# PROBLEM
From the listing below, pull each line that includes "freed".

# PROVIDED DATA
-- ==== Sys2Proof/WellFormed.lean ====
section
/-! DEFINITION. Which terms of `Instr` are commands: the lists an event carries have the lengths that its rule gives them. Every
other bound stands in the types. An instruction whose operands the encoding admits but a rule calls illegal (R213) is a command all
the same: it takes the illegal instruction exception. -/

namespace Sys2Proof

/-- An access covers 1 to 256 bytes. -/
def MemAccess.wf : MemAccess → Bool
  | .read len => decide (len.val ≠ 0)
  | .write bytes => !bytes.isEmpty && decide (bytes.length ≤ 256)

def Instr.wf : Instr → Bool
  | .channelRequest _ _ _ _ _ _ access => access.wf
  | .farWindowAccess _ _ _ access => access.wf
  | .dataFlit _ bytes => decide (bytes.length = 256)
  | .controlFlit _ _ _ _ freed _ => decide (freed.length = 8)
  | .biscuitSync _ total used freed _ => decide (total.length = 8) && decide (used.length = 8) && decide (freed.length = 8)
  | .read _ _ _ _ len => decide (len.val ≠ 0)
  | .write _ _ _ _ bytes => !bytes.isEmpty && decide (bytes.length ≤ 256)
  | .readResp _ _ bytes => decide (bytes.length ≤ 256)
  | .thermalSample _ readings => decide (readings.length = 20)
  | .thermalModelUpdate _ spots offsets layerPred => decide (spots.length = 20) && decide (offsets.length = 64) && decide (layerPred.length = 64)
  | .coolantReport bytes => decide (bytes.length ≤ 12)
  | .hostWindowAccess _ _ access => access.wf
  | .unmappedAccess _ access => access.wf
  | .registerWrite offset value wide => decide (offset.toNat % (if wide then 8 else 4) = 0) && (wide || decide (value.toNat < 2 ^ 32))
  | .nbWindowWrite _ _ offset bytes => !bytes.isEmpty && decide (offset.val + bytes.length ≤ 2048)
  | .retentionStep hot _ k _ => !hot || decide (k.val ≤ 6)
  | .backgroundVote corrected _ => decide (corrected.length = 5)
  | .getInfo _ payload => decide (payload.length ≤ 65520)
  | .retireUnit _ payload => decide (payload.length ≤ 65520)
  | .readmitUnit _ payload _ => decide (payload.length ≤ 65520)
  | .runJig _ payload => decide (payload.length ≤ 65520)
  | .saveSettings _ payload => decide (payload.length ≤ 65520)
  | .warmRestart _ payload => decide (payload.length ≤ 65520)
  | .setIdleFloor _ payload => decide (payload.length ≤ 65520)
  | .setStagger _ payload => decide (payload.length ≤ 65520)
  | .attest _ payload => decide (payload.length ≤ 65520)
  | .fwBegin _ payload => decide (payload.length ≤ 65516)
  | .fwData _ payload => decide (payload.length ≤ 65516)
  | .finish _ payload => decide (payload.length ≤ 65516)
  | .commitSvn _ payload => decide (payload.length ≤ 65516)
  | .revoke _ payload => decide (payload.length ≤ 65516)
  | .audit _ payload => decide (payload.length ≤ 65520)
  | .voltageSet mv => decide (650 ≤ mv.toNat) && decide (mv.toNat ≤ 850) && decide (mv.toNat % 5 = 0)
  | .hostCxlIoAccess _ access => access.wf
  | .nop .. | .endCmd .. | .fence .. | .srd .. | .add .. | .sub .. | .and .. | .or .. | .xor .. | .shl .. | .shr ..
  | .sra .. | .mul .. | .mulhu .. | .min .. | .max .. | .minu .. | .maxu .. | .fadd .. | .fsub .. | .fmul .. | .fmin ..
  | .fmax .. | .i2f .. | .f2i .. | .addImm .. | .subImm .. | .andImm .. | .orImm .. | .xorImm .. | .shlImm .. | .shrImm ..
  | .sraImm .. | .mulImm .. | .mulhuImm .. | .minImm .. | .maxImm .. | .minuImm .. | .maxuImm .. | .faddImm ..
  | .fsubImm .. | .fmulImm .. | .fminImm .. | .fmaxImm .. | .i2fImm .. | .f2iImm .. | .eq .. | .ne .. | .lt .. | .le ..
  | .ltu .. | .leu .. | .feq .. | .fne .. | .flt .. | .fle .. | .pand .. | .por .. | .pxor .. | .pandn .. | .br .. | .jr ..
  | .ld8 .. | .ld16 .. | .ld32 .. | .ld64 .. | .lds8 .. | .lds16 .. | .lds32 .. | .st8 .. | .st16 .. | .st32 .. | .st64 ..
  | .ataddI32 .. | .ataddI64 .. | .ataddF32 .. | .ataddBf16 .. | .ataddWsf .. | .tdld .. | .tdst .. | .tdset .. | .tdcp ..
  | .tdinv .. | .dmaq .. | .mma .. | .macc .. | .mzero .. | .mcvt .. | .vadd .. | .vsub .. | .vmul .. | .vfma .. | .vmin ..
  | .vmax .. | .vabs .. | .vneg .. | .vscale .. | .vcmp .. | .vsel .. | .vcvt .. | .vbcast .. | .vrsum .. | .vrmax ..
  | .vrmin .. | .spl .. | .spld .. | .spsw .. | .rstat .. | .rstatc .. | .astep .. | .amax .. | .aexp .. | .afin ..
  | .amrg .. | .nbmode .. | .nbseq .. | .nbload .. | .nbrun .. | .kvopen .. | .kvapp .. | .kvseal .. | .kvfree ..
  | .cform .. | .crun .. | .cleave .. | .semsig .. | .semsigr .. | .semwait .. | .evwait .. | .evset .. | .twait ..
  | .select .. | .stopReport .. | .resume .. | .cancel .. | .completionRecord .. | .holdoffExpiry .. | .commit ..
  | .mmaEnd .. | .unitRepeat .. | .spldDone .. | .spadParityReread .. | .handoverDone .. | .dmaDescriptorStart ..
  | .dmaBurst .. | .dmaCompletion .. | .dmaSubmit .. | .dmaRestart .. | .dmaFlush .. | .spadHandover .. | .nbModeReq ..
  | .switchingDone .. | .rowBurst .. | .nbStepEnd .. | .nbrResultWrite .. | .nbRunEnd .. | .nbloadDone ..
  | .slotBoundary .. | .slotZero .. | .quotaWindowStart .. | .transferEnd .. | .readMergeWrite .. | .adderRequest ..
  | .adderSequence .. | .refreshBoundary .. | .refresh .. | .forcedRefresh .. | .refreshDone .. | .scrubRead ..
  | .laneDead .. | .slcDeadLanesWrite .. | .channelFailed .. | .arbLoad .. | .starvationServe .. | .farResponse ..
  | .farPortBringup .. | .farDeviceLost .. | .fpPerst .. | .fpRetrain .. | .flitForward .. | .outputWaitDrop ..
  | .routeChange .. | .settleExpiry .. | .e2eTimeout .. | .writeAck .. | .grant .. | .mgmt .. | .gfEnable ..
  | .gfRetrain .. | .partnerFound .. | .gfTrainingDone .. | .qualificationWindowEnd .. | .retrainTimeout ..
  | .controlFlitTimeout .. | .uncorrectableBurst .. | .lossOfSignal .. | .addMessage .. | .gfRttMeasurement ..
  | .cadenceTick .. | .tickMissing | .holdLimitExpiry | .reagree | .form .. | .formEcho .. | .formed .. | .formTimeout ..
  | .phaseStart .. | .collData .. | .release .. | .refuse .. | .lateCheck .. | .late .. | .collFail .. | .lost ..
  | .heartbeatSend .. | .heartbeat .. | .heartbeatMiss .. | .reformTimeout .. | .collectiveEnd .. | .localEdge
  | .groupWordExpiry .. | .bennexFlit .. | .bxRetrain .. | .bxRestart .. | .widthDisagree .. | .bxTraining ..
  | .bxLiveSpare .. | .meshRetransmit .. | .meshLinkFail .. | .bxControlFlitTimeout .. | .bxRouteSettleExpiry ..
  | .sensorLost .. | .clampUpdate .. | .stage2Entry .. | .thermtrip .. | .telemLost | .powerMeasure ..
  | .allowedPowerUpdate | .supalert0 | .supalert1 | .supalertRelease .. | .memRd .. | .memWr .. | .hostSnoop ..
  | .hdmCommit .. | .doorbellTail .. | .doorbellCqHead .. | .qSchedWrite .. | .qRingCfgWrite .. | .hostRingRetry ..
  | .hperst .. | .hostLinkDown | .hostLinkUp .. | .semSignal .. | .semValueWrite .. | .evSetReg .. | .evClrReg ..
  | .coreHold .. | .mxaInject .. | .mxaInjectTwice .. | .vsuInject .. | .vsuInjectTwice .. | .glbChipIdWrite ..
  | .kvFrameBorrow .. | .kvFrameAck .. | .pwrgoodFall | .pwrgoodRise | .pkgReset .. | .vddAuxRemoval | .clocksPhase ..
  | .bootPhase .. | .selfTestPhase .. | .bennexPhase | .dramTraining .. | .linksPhase | .mapPhase | .ready ..
  | .startTimeout | .partialReset .. | .bruDieResetReq .. | .partialResetReturn .. | .d0ResetTimeout | .jigSave ..
  | .jigComplete .. | .regionFreeTimeout | .resync .. | .consResend .. | .consGiveup .. | .audRun | .auditDone ..
  | .i3cRead | .avsTimeout | .dynamicAddressAssignment .. | .testPortAccess .. | .unitInstructionEnd .. => true

end Sys2Proof
end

# ANSWER TO THE EXERCISE
  | .controlFlit _ _ _ _ freed _ => decide (freed.length = 8)
  | .biscuitSync _ total used freed _ => decide (total.length = 8) && decide (used.length = 8) && decide (freed.length = 8)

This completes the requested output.